Could you reproduce the lines below from the one with "if f = k ∧ t.surfaceView" through the one with "f := by unfold publishRef; split <;> simp"? Keep both ends and add nothing.

::::::

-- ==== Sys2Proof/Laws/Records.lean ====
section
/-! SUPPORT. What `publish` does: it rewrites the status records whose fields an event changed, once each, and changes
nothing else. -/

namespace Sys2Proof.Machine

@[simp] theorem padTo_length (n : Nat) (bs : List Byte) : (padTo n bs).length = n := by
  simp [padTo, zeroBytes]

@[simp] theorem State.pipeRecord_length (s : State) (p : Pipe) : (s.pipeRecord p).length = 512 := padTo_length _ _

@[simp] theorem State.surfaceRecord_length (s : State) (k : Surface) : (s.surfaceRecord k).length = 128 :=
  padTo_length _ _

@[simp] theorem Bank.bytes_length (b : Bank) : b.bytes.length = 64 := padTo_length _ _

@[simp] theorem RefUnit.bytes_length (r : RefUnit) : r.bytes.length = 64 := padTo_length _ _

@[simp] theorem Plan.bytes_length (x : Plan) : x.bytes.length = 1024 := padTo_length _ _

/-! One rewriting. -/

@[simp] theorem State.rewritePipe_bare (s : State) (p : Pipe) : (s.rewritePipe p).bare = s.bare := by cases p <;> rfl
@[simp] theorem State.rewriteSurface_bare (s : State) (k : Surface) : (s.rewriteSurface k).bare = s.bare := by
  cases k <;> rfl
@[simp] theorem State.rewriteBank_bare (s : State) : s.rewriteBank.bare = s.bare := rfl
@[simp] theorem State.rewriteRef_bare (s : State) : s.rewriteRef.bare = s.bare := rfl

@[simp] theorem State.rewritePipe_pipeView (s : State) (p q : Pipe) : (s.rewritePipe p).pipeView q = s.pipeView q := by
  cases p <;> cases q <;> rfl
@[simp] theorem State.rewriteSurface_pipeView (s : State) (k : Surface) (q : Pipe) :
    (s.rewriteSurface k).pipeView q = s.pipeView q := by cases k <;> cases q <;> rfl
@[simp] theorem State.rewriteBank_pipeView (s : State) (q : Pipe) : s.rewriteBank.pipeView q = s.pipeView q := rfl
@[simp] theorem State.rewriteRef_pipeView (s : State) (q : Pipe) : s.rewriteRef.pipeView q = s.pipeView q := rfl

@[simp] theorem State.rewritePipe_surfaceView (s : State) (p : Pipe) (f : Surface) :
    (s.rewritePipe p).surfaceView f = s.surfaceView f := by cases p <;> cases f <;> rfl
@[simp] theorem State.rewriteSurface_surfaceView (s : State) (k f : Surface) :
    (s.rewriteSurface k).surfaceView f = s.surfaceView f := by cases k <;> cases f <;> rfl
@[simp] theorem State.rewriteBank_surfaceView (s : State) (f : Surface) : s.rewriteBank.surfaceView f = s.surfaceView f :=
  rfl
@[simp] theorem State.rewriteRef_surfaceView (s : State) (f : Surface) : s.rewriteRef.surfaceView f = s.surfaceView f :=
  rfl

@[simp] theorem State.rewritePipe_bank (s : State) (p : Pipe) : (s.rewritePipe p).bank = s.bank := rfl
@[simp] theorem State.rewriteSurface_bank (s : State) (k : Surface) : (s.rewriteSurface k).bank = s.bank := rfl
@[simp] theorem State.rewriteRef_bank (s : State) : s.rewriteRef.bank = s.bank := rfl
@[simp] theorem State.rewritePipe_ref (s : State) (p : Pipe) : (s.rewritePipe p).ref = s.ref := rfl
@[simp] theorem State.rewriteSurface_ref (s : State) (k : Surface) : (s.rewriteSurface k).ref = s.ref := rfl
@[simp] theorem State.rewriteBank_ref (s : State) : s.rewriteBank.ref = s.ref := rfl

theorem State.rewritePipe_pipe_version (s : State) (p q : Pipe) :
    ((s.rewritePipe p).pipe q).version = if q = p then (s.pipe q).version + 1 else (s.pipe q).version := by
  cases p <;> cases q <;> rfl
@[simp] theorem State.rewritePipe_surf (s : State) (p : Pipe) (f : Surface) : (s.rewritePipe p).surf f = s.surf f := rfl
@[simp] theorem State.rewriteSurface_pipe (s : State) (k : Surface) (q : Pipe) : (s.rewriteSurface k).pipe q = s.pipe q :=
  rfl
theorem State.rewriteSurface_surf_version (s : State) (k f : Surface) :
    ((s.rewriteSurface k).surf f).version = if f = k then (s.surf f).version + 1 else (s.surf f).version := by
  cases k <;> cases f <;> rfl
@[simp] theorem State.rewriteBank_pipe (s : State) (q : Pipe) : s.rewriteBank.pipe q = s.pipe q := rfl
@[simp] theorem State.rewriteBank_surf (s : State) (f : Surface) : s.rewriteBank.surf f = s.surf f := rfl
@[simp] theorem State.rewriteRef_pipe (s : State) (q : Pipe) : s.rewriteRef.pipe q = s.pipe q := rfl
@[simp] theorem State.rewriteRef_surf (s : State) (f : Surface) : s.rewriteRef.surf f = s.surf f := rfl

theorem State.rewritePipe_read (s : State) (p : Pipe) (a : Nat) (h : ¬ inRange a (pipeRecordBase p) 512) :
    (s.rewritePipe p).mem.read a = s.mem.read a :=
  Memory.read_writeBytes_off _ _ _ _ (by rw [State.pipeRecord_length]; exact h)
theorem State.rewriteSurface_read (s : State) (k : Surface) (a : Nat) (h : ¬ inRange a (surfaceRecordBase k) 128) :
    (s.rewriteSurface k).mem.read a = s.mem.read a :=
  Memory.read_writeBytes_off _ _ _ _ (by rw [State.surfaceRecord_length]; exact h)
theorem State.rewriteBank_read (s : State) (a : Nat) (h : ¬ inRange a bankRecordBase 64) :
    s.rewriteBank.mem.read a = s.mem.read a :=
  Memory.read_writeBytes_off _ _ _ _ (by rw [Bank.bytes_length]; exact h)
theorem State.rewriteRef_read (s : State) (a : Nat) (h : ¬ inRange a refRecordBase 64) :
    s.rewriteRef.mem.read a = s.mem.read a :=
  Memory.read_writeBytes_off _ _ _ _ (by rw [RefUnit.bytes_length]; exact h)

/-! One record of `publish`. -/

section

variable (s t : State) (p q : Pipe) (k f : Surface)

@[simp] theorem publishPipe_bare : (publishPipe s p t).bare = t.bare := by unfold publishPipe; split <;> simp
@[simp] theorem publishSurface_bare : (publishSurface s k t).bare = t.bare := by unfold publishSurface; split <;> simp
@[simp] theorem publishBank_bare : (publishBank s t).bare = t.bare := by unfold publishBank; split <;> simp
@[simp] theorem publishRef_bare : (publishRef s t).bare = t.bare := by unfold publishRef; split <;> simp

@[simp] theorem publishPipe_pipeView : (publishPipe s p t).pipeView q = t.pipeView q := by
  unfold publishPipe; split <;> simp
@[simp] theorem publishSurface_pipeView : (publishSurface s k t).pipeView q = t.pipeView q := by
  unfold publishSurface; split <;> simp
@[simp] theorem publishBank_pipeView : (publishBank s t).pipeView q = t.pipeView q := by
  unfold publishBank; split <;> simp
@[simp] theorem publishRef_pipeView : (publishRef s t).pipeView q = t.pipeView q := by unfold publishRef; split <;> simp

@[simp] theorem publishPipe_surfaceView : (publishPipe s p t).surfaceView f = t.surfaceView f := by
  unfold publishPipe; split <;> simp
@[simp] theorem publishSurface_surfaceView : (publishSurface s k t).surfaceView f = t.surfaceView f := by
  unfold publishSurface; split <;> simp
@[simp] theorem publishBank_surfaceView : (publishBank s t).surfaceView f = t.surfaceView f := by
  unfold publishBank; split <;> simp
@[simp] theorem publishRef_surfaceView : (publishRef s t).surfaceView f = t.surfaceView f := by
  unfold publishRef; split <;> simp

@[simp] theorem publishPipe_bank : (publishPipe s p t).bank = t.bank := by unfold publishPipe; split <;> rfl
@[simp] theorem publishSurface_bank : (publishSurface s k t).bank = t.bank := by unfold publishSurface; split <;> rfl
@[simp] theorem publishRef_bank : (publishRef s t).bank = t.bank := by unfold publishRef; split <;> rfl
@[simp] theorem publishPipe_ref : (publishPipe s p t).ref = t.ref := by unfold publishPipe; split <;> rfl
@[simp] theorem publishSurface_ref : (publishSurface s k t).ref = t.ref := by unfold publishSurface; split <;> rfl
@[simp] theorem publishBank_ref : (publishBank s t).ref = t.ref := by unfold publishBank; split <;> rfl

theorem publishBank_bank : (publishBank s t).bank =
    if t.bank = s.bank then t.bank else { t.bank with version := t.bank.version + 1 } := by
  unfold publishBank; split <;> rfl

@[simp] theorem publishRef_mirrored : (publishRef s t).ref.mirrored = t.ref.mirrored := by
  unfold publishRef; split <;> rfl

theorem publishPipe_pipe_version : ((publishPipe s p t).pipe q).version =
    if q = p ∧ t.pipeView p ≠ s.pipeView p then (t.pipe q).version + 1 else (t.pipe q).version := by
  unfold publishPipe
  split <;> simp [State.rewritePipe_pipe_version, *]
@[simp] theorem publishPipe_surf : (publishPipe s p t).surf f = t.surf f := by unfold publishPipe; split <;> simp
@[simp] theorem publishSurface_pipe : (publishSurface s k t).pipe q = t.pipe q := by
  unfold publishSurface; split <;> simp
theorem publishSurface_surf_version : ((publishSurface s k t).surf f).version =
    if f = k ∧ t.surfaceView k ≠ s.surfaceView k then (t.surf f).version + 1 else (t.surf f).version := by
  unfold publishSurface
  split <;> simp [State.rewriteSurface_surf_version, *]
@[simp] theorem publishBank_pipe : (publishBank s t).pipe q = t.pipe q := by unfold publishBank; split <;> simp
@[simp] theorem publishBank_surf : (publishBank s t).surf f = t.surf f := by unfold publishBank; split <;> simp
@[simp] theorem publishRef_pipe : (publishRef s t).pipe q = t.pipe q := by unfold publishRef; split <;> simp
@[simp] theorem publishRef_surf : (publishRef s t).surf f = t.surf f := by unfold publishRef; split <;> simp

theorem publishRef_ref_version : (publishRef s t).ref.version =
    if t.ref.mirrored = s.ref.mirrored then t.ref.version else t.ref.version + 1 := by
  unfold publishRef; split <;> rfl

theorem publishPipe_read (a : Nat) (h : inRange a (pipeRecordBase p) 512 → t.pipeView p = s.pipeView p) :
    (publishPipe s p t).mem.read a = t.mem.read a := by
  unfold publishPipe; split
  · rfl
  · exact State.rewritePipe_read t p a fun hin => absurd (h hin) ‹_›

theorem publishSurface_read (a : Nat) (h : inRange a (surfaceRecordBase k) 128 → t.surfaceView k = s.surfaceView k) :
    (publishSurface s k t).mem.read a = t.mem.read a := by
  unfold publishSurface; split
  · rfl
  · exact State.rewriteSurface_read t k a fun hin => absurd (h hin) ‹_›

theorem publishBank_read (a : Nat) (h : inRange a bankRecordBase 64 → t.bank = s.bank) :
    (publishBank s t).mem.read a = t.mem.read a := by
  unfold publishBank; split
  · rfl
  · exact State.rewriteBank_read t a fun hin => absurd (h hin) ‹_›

::::::

:: Solution for this task ::
    if f = k ∧ t.surfaceView k ≠ s.surfaceView k then (t.surf f).version + 1 else (t.surf f).version := by
  unfold publishSurface
  split <;> simp [State.rewriteSurface_surf_version, *]
@[simp] theorem publishBank_pipe : (publishBank s t).pipe q = t.pipe q := by unfold publishBank; split <;> simp
@[simp] theorem publishBank_surf : (publishBank s t).surf f = t.surf f := by unfold publishBank; split <;> simp
@[simp] theorem publishRef_pipe : (publishRef s t).pipe q = t.pipe q := by unfold publishRef; split <;> simp
@[simp] theorem publishRef_surf : (publishRef s t).surf f = t.surf f := by unfold publishRef; split <;> simp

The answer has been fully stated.